The 707 was initially created for transcontinental or a single-stop transatlantic range. But modified with added fuel tanks and far more effective turbofan engines, the 707-300 Intercontinental series aircraft could fly nonstop across the Atlantic with full payload beneath any conditions. Boeing constructed 855 707s, of which 725 had been purchased by airlines worldwide.

Obtaining launched the Boeing Organization into the industrial jet age, the Dash 80 soldiered on as a very effective experimental aircraft. Till its retirement in 1972, the Dash 80 tested numerous sophisticated systems, a lot of of which had been incorporated into later generations of jet transports. At one particular point, the Dash 80 carried 3 different engine sorts in its four nacelles. Serving as a test bed for the new 727, the Dash 80 was briefly equipped with a fifth engine mounted on the rear fuselage. Engineers also modified the wing in planform and contour to study the effects of distinct airfoil shapes. Many flap configurations were also fitted including a highly sophisticated method of &quotblown&quot flaps which redirected engine exhaust over the flaps to improve lift at low speeds. Fin height and horizontal stabilizer width was later elevated and at one point, a specific several wheel low pressure landing gear was fitted to test the feasibility of operating future heavy military transports from unprepared landing fields.
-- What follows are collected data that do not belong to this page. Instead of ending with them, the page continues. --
/-- The timebase (02, "Discipline of the timebase"). Times are Krazinil time as one integer, in units of 2^-32 s. -/
structure Timebase where
  /-- Timebase reading (80 bits, 02 R53). -/
  now : Nat
  /-- Fraction of a FRAC unit that the oscillator increments have accumulated. -/
  sub : Nat
  /-- TQ code of the state (02 R57). -/
  tq : Nat
  /-- Consecutive marks within 2 ns. -/
  good : Nat
  /-- Consecutive marks beyond 200 ns. -/
  bad : Nat
  /-- Oscillator count at the last valid mark. -/
  lastMark : Option Nat
  /-- The mark instant that the last edge was taken to mark. -/
  markAt : Nat
  /-- Oscillator count at which HOLDOVER was entered. -/
  holdSince : Nat
  /-- Phase error of the last mark, FRAC units. -/
  lastPe : Int
  /-- QUAL of the last valid frame. -/
  qual : Option Nat
  /-- In UNSET: NEXT of the first valid frame and the marks left to the major mark it names (02 R58). -/
  next : Option (Nat × Nat)
  /-- Difference of the previous valid frame, when it mismatched (02 R58). -/
  mism : Option Int
  /-- A refused step, waiting for RESYNC (02 R60, R74). -/
  refused : Option Int
  /-- PTP servo; the aggregator's only. -/
  ptp : Ptp
  deriving DecidableEq, Repr

/-- An epoch instant that fired and whose latch is still to come. -/
structure Fired where
  /-- Main epoch number, when the instant is a main one. -/
  main : Option Nat
  /-- Fast epoch number, when the instant is a fast one. -/
  fast : Option Nat
  /-- Value of 02 R65 for the instant. -/
  time : Nat
  /-- The instant was passed by a step (02 R73). -/
  step : Bool
  /-- Main and fast instants counted up to this one, void ones included (03 R113 SPAN). -/
  mcnt : Nat
  fcnt : Nat
  /-- EPU and EPFU in force at the instant (02 R70). -/
  epu : Nat
  epfu : Nat
  /-- The first main instant after main epochs were off (02 R90 GAP). -/
  resumed : Bool
  deriving DecidableEq, Repr

/-- Epoch arithmetic (02, "Epochs"). -/
structure Epochs where
  /-- Main instants up to this u (10 µs units) are fired or void. -/
  um : Nat
  /-- Fast instants up to this u are fired or void. -/
  uf : Nat
  /-- The timebase has reached LOCKED, or PTP, since power-on (02 R72). -/
  started : Bool
  /-- Last main epoch number fired. -/
  lastMain : Nat
  /-- Last fast epoch number fired. -/
  lastFast : Nat
  /-- A main epoch has fired since the AON island powered up. -/
  anyMain : Bool
  /-- Main and fast instants passed since power-up, void ones included (03 R113 SPAN). -/
  mcnt : Nat
  fcnt : Nat
  /-- After a forward step: instants up to this time are caught up one by one (02 R73). -/
  catchTo : Option Nat
  /-- Oscillator count at which the next passed instant may fire. -/
  catchClk : Nat
  /-- Pending change of period: switch u, EPU, EPFU (02 R70). -/
  pend : Option (Nat × Nat × Nat)
  /-- A main instant has passed with EPEN = 0 since the last main epoch fired (02 R90). -/
  voided : Bool
  /-- Instants fired and not yet latched, oldest first. -/
  fired : List Fired
  deriving DecidableEq, Repr
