-- ==== Sys2Proof/Machine/Regs.lean ====
section
/-! DEFINITION. The registers of the part: a name for every offset, and the register table with each register's
access type, the bits a write reaches, its reset value and the parts that have it. Written from the register
tables of spec/ (R47, R89, R126, R129, R166, R212, R214, R243, R245, R277, R327, R330, R363, R364, R388, R413,
R415, R447, R448, R450, R451, R468, R492, R494, R514, R548-R550, R568, R594, R596). Offsets are byte offsets in
the die unit window and in BAR0 (01, "Register spaces"). -/

namespace Sys2Proof.Machine

/-- The access types of 00_scope R19. -/
inductive Access where
  | rw | ro | wo | w1c | w1s | rc | rwl
  deriving DecidableEq, Repr

/-- One line of the register tables: `cnt` registers at `ofs`, `ofs + 4`, ... of one access type. -/
structure RegRow where
  /-- Byte offset of the first register. -/
  ofs : Nat
  /-- How many registers of the same description follow one another. -/
  cnt : Nat
  /-- Access type (00_scope R19). -/
  acc : Access
  /-- The bits a write stores (or clears, for W1C); other bits are reserved, read-only or self-clearing. -/
  mask : Nat
  /-- Reset value. -/
  rst : Nat
  /-- The register acts on the instance that the block's select register names (01 R45). -/
  win : Bool
  /-- The die unit has it. -/
  die : Bool
  /-- The aggregator has it. -/
  agg : Bool
  /-- A read latches the other half or the further words of a value (00_scope R22, 02 R54). -/
  low : Bool
  /-- A write of it is a change of configuration (00_scope R23 and the register chapters). -/
  aud : Bool
  deriving DecidableEq, Repr

namespace Reg
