-- ==== Sys2Proof/Machine/Time.lean ====
section
/-! DEFINITION. Time, epochs and triggers (02_time): the timebase and its disciplines, the arithmetic of epoch
instants, the change of period, steps and the catching up after them, trigger channels, and the PTP fallback. -/

namespace Sys2Proof.Machine

/-- What a trigger channel of a part asks of the rest of the part when it fires (02 R81, R91). -/
inductive TrigAct where
  /-- CONVERT: the converter group of ARG. -/
  | convert (group : Nat)
  /-- FENCE: the fence slot of ARG, and the instant. -/
  | fence (slot time : Nat)
  deriving DecidableEq, Repr

/-- One mark period in FRAC units: 2^-20 s (02, "The host time port"). -/
def markPer : Nat := 4096

/-- Krazinil time of the instant at u, in 10 µs units (02 R65). -/
def instantOf (u : Nat) : Nat :=
  let sec := u / 100000
  let r := u % 100000
  sec * 2 ^ 32 + (r * 2 ^ 32 + 99999) / 100000

/-- The latest u whose instant is at or before a time. -/
def uOf (t : Nat) : Nat := t * 100000 / 2 ^ 32

/-- EPU and EPFU in force. -/
def Unit.epu (u : Unit) : Nat := u.fld Reg.timEp 16 0
def Unit.epfu (u : Unit) : Nat := u.fld Reg.timEpf 16 0

/-- Epochs fire in LOCKED, HOLDOVER, DEGRADED and PTP, once LOCKED or PTP has been reached (02 R72). -/
def Unit.epochsFire (u : Unit) : Bool := u.ep.started && decide (u.tb.tq ≤ 3)

/-- A move of the timebase by a signed number of FRAC units, modulo 2^80. -/
def Unit.moveTime (u : Unit) (d : Int) : Unit :=
  { u with tb := { u.tb with now := wrapN 80 ((u.tb.now : Int) + d) } }

/-- The next main instant, as u. -/
def Unit.nextMain (u : Unit) : Nat := (u.ep.um / u.epu + 1) * u.epu

/-- The next fast instant, as u. -/
def Unit.nextFast (u : Unit) : Nat := (u.ep.uf / u.epfu + 1) * u.epfu

/-- Pass the instant at u: it fires as a main epoch when EPEN = 1 (else its number is void, 02 R90) and as a fast
epoch when the fast set is enabled (02 R66-R69). -/
def Unit.passInstant (u : Unit) (v : Nat) (isMain isFast step : Bool) : Unit :=
  let mainOn := isMain && u.bit Reg.timCtrl 0
  let n := v / u.epu
  let m := v / u.epfu
  let e := u.ep
  let mc := if isMain then e.mcnt + 1 else e.mcnt
  let fc := if isFast then e.fcnt + 1 else e.fcnt
  let f : Fired :=
    { main := if mainOn then some n else none, fast := if isFast then some m else none, time := instantOf v
      step := step, mcnt := mc, fcnt := fc, epu := u.epu, epfu := u.epfu, resumed := mainOn && e.voided }
  let u := { u with ep := { e with
      um := if isMain then v else e.um
      uf := if isFast then v else e.uf
      lastMain := if mainOn then n else e.lastMain
      lastFast := if isFast then m else e.lastFast
      anyMain := e.anyMain || mainOn
      mcnt := mc, fcnt := fc
      voided := if mainOn then false else isMain || e.voided
      fired := if (mainOn || isFast) && (u.isAgg || decide (u.fld Reg.pwrStat 1 0 < 2)) then e.fired ++ [f]
               else e.fired } }
  let u := if mainOn then (u.wrN Reg.timAtFirecnt (u.rdN Reg.timAtFirecnt 0 + 1) 0).wrBit Reg.timAtStat 1 true 0 else u
  if isFast then (u.wrN Reg.timAtFirecnt (u.rdN Reg.timAtFirecnt 1 + 1) 1).wrBit Reg.timAtStat 1 true 1 else u

/-- A pending period takes effect, after the last epoch of the old period has fired (02 R70). -/
def Unit.epSwitch (u : Unit) : Unit :=
  match u.ep.pend with
  | none => u
  | some (v, nu, nf) =>
    if instantOf v ≤ u.tb.now ∧ (¬ u.epochsFire ∨ v ≤ u.ep.um) then
      let u := (u.wrN Reg.timEp nu).wrN Reg.timEpf nf
      { u with ep := { u.ep with pend := none } }
    else u

/-- An EPOCH_FIRE: the next main instant, once the timebase has reached it (02 R66); one latch serves a fast instant
at the same u (02 R68). Instants passed by a step fire through CATCHUP_FIRE instead (02 R73), and an ordinary instant that
comes while they do waits for the last of them. Mark: DEDUCED (log entry 58, unsafe). -/
def Unit.epochFire (u : Unit) : Unit :=
  let u := u.epSwitch
  let v := u.nextMain
  if u.epochsFire && u.ep.catchTo.isNone && decide (instantOf v ≤ u.tb.now) then
    u.passInstant v true (u.bit Reg.timCtrl 1 && decide (u.nextFast = v)) false
  else u

/-- A FAST_EPOCH_FIRE: the next fast instant (02 R67-R69). -/
def Unit.fastFire (u : Unit) : Unit :=
  let u := u.epSwitch
  let v := u.nextFast
  if u.bit Reg.timCtrl 1 && u.epochsFire && u.ep.catchTo.isNone && decide (instantOf v ≤ u.tb.now) then
    u.passInstant v (decide (u.nextMain = v)) true false
  else u

/-- AT of a ONESHOT channel. -/
def Unit.chAt (u : Unit) (ch : Nat) : Nat :=
  u.rdN Reg.timAtAtf ch + 2 ^ 32 * (u.rdN Reg.timAtAts0 ch + 2 ^ 32 * u.fld Reg.timAtAts1 15 0 ch)

/-- MODE of a channel (02 R81, R91). -/
def Unit.chMode (u : Unit) (ch : Nat) : Nat := u.fld Reg.timAtCfg 2 0 ch

/-- Time up to which a channel's instants are done with. -/
def Unit.chDone (u : Unit) (ch : Nat) : Nat := Tab.getD u.trg.done ch 0

/-- The next instant of a period of `per` units of 10 µs, plus OFS, after time `w` (02 R81). -/
def perNext (per ofs w : Nat) : Nat :=
  if w < ofs then instantOf 0 + ofs else instantOf ((uOf (w - ofs) / per + 1) * per) + ofs

/-- The next instant of a general channel (02 R81); none when it is not armed, off, or its series does not run.
Mark: DEDUCED (log entry 58, unsafe). -/
def Unit.chNext (u : Unit) (ch : Nat) : Option Nat :=
  let w := u.chDone ch
  let ofs := nsUp (u.fld Reg.timAtOfs 29 0 ch)
  let mode := u.chMode ch
  if ch < 2 ∨ ¬ u.bit Reg.timAtArm 0 ch ∨ ¬ u.epochsFire then none
  else if mode = 1 then some (perNext u.epu ofs w)
  else if mode = 2 then (if u.bit Reg.timCtrl 1 then some (perNext u.epfu ofs w) else none)
  else if mode = 3 then some (perNext (u.fld Reg.timAtPeru 16 0 ch) ofs w)
  else if mode = 4 then some (u.chAt ch)
  else none

/-- Pulse width of a HOSTOUT channel in oscillator ticks (02 R91): 16, 64, 256 or 1,024 ns. -/
def pulseTicks (pw : Nat) : Nat := 4 * 4 ^ pw

/-- Level of a TRIG_OUT line: high while any channel's pulse on it lasts (02 R92). -/
def Unit.lineHigh (u : Unit) (line : Nat) : Bool := u.trg.pulse.any fun p => p.1 % 8 == line

/-- A channel fires: count, status, self-disarm of a ONESHOT, and its action (02 R81, R84, R91, R92). The lines are 0-7 and
the fence slots 0-15: of a greater ARG the low bits count. Mark: DESIGN CHOICE (log entry 58, unsafe). -/
def Unit.chFire (u : Unit) (ch t : Nat) (late : Bool) : Unit × List TrigAct :=
  let cfg := u.rd Reg.timAtCfg ch
  let arg := fieldOf cfg 15 8
  let act := fieldOf cfg 7 4
  let u := { u with trg := { u.trg with done := Tab.put ch (max t (u.chDone ch)) u.trg.done } }
  let u := (u.wrN Reg.timAtFirecnt (u.rdN Reg.timAtFirecnt ch + 1) ch).wrBit Reg.timAtStat 1 true ch
  let u := if late then u.wrBit Reg.timAtStat 0 true ch else u
  let u := if fieldOf cfg 2 0 = 4 then u.wr Reg.timAtArm 0 ch else u
  if act = 2 then (u, [.convert arg])
  else if act = 3 then
    let k := 8 * ch + arg % 8
    let e := max (u.clk + pulseTicks (fieldOf cfg 25 24)) (Tab.getD u.trg.pulse k 0)
    let u := { u with trg := { u.trg with pulse := Tab.put k e u.trg.pulse } }
    (u.emit (.pin (.trigOut (arg % 8)) 1), [])
  else if act = 4 then (u, [.fence (arg % 16) t])
  else (u, [])

/-- A main or fast instant at or before a time has not fired: channels 0 and 1 come first (02 R83). -/
def Unit.epochDue (u : Unit) (t : Nat) : Bool :=
  u.epochsFire && (decide (instantOf u.nextMain ≤ t) || (u.bit Reg.timCtrl 1 && decide (instantOf u.nextFast ≤ t)))

/-- A TRIGGER_FIRE of a general channel whose instant the timebase has reached (02 R82), after the channels below it at the
same instant (02 R83). -/
def Unit.trigFire (u : Unit) (ch : Nat) : Unit × List TrigAct :=
  match u.chNext ch with
  | some t =>
    let first := !u.epochDue t && (List.range ch).all fun k => match u.chNext k with | some x => decide (t < x) | none => true
    if first && decide (t ≤ u.tb.now) && (match u.ep.catchTo with | some c => decide (c < t) | none => true) then
      u.chFire ch t false
    else (u, [])
  | none => (u, [])

/-- The end of the TRIG_OUT pulses of a channel that have lasted their width (02 R92). -/
def Unit.pulseEnd (u : Unit) (ch : Nat) : Unit :=
  let over_ := fun (p : Nat × Nat) => p.1 / 8 == ch && decide (p.2 ≤ u.clk)
  let v := { u with trg := { u.trg with pulse := u.trg.pulse.filter fun p => !over_ p } }
  (u.trg.pulse.filter over_).foldl (fun (w : Unit) p => if v.lineHigh (p.1 % 8) then w else w.emit (.pin (.trigOut (p.1 % 8)) 0)) v

/-- The earliest instant at or before `lim` of the main, fast and general channel series (02 R73, R86). -/
def Unit.dueAt (u : Unit) (lim : Nat) : Option Nat :=
  let m := if u.epochsFire then [instantOf u.nextMain] else []
  let f := if u.epochsFire && u.bit Reg.timCtrl 1 then [instantOf u.nextFast] else []
  let c := (List.range 16).filterMap u.chNext
  ((m ++ f ++ c).filter fun t => decide (t ≤ lim)).min?

/-- Fire everything due at instant `t`, channels in ascending order (02 R83). Mark: DEDUCED (log entry 58, unsafe). -/
def Unit.fireAt (u : Unit) (t : Nat) : Unit × List TrigAct :=
  let isM := u.epochsFire && decide (instantOf u.nextMain = t)
  let isF := u.epochsFire && u.bit Reg.timCtrl 1 && decide (instantOf u.nextFast = t)
  let u := if isM || isF then u.passInstant (if isM then u.nextMain else u.nextFast) isM isF true else u
  (List.range 16).foldl
    (fun (a : Unit × List TrigAct) ch =>
      match a.1.chNext ch with
      | some x => if x = t then
          let r := a.1.chFire ch t (decide (a.1.chMode ch = 4))
          (r.1, a.2 ++ r.2) else a
      | none => a) (u, [])

/-- Fire the next instant that a forward step passed; the one after it comes 1 µs later (02 R73).
Mark: DEDUCED (log entry 58, unsafe). -/
def Unit.catchFire (u : Unit) : Unit × List TrigAct :=
  match u.ep.catchTo with
  | none => (u, [])
  | some lim =>
    if u.clk < u.ep.catchClk then (u, [])
    else match u.dueAt lim with
      | none => ({ u with ep := { u.ep with catchTo := none } }, [])
      | some t =>
        let r := u.fireAt t
        let u := r.1.epSwitch
        let u := { u with ep := { u.ep with catchClk := u.clk + usT 1 } }
        (if (u.dueAt lim).isNone then { u with ep := { u.ep with catchTo := none } } else u, r.2)

/-- ONESHOT instants in (`t0`, `t1`] that a step passes fire at once, with LATE (02 R86). -/
def Unit.oneshotsPassed (u : Unit) (t0 t1 : Nat) : Unit × List TrigAct :=
  (List.range 16).foldl
    (fun (a : Unit × List TrigAct) ch =>
      match a.1.chNext ch with
      | some x => if a.1.chMode ch = 4 ∧ t0 < x ∧ x ≤ t1 then
          let r := a.1.chFire ch x true
          (r.1, a.2 ++ r.2) else a
      | none => a) (u, [])

/-- A step of the timebase by `d` FRAC units (02 R60, R73): refused beyond 1 ms. -/
def Unit.stepTime (u : Unit) (d : Int) : Unit × List TrigAct :=
  let u := { u with tb := { u.tb with bad := 0, mism := none } }
  if !withinNs d 1000000 then
    let u := { u with tb := { u.tb with refused := some d, tq := 2 } }
    ((u.err Reg.timErr 4).alarm .stepRefused, [])
  else
    let t0 := u.tb.now
    let u := (u.moveTime d)
    let u := { u with tb := { u.tb with good := 0 } }
    let u := (u.count Reg.timStepcnt).err Reg.timErr 3
    if d > 0 then
      let r := u.oneshotsPassed t0 u.tb.now
      let u := { r.1 with ep := { r.1.ep with catchTo := some r.1.tb.now, catchClk := r.1.clk } }
      let q := u.catchFire
      (q.1, r.2 ++ q.2)
    else (u, [])

/-- The first time the timebase reaches LOCKED, or PTP: epochs begin with the first instant after it (02 R72). -/
def Unit.startEpochs (u : Unit) : Unit :=
  if u.ep.started then u
  else
    let v := uOf u.tb.now
    let done := (List.range 14).foldl (fun t k => Tab.put (k + 2) u.tb.now t) u.trg.done
    { u with ep := { u.ep with started := true, um := v, uf := v }, trg := { u.trg with done := done } }

/-- Enter a time-quality state. -/
def Unit.setTq (u : Unit) (q : Nat) : Unit :=
  let u := { u with tb := { u.tb with tq := q } }
  if q = 0 ∨ q = 3 then u.startEpochs else u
After a long and distinguished profession, the Boeing 367-80 was ultimately retired and donated to the Smithsonian in 1972. At present, the aircraft is installated at the National Air and Space Museum’s new facility at Washington Dulles International Airport.

Gift of the Boeing Organization

Manufacturer:
Boeing Aircraft Co.

Date:
1954

Nation of Origin:
United States of America

Dimensions:
Height 19′ 2&quot: Length 73′ 10&quot: Wing Span 129′ eight&quot: Weight 33,279 lbs.

Physical Description:
Prototype Boeing 707 yellow and brown.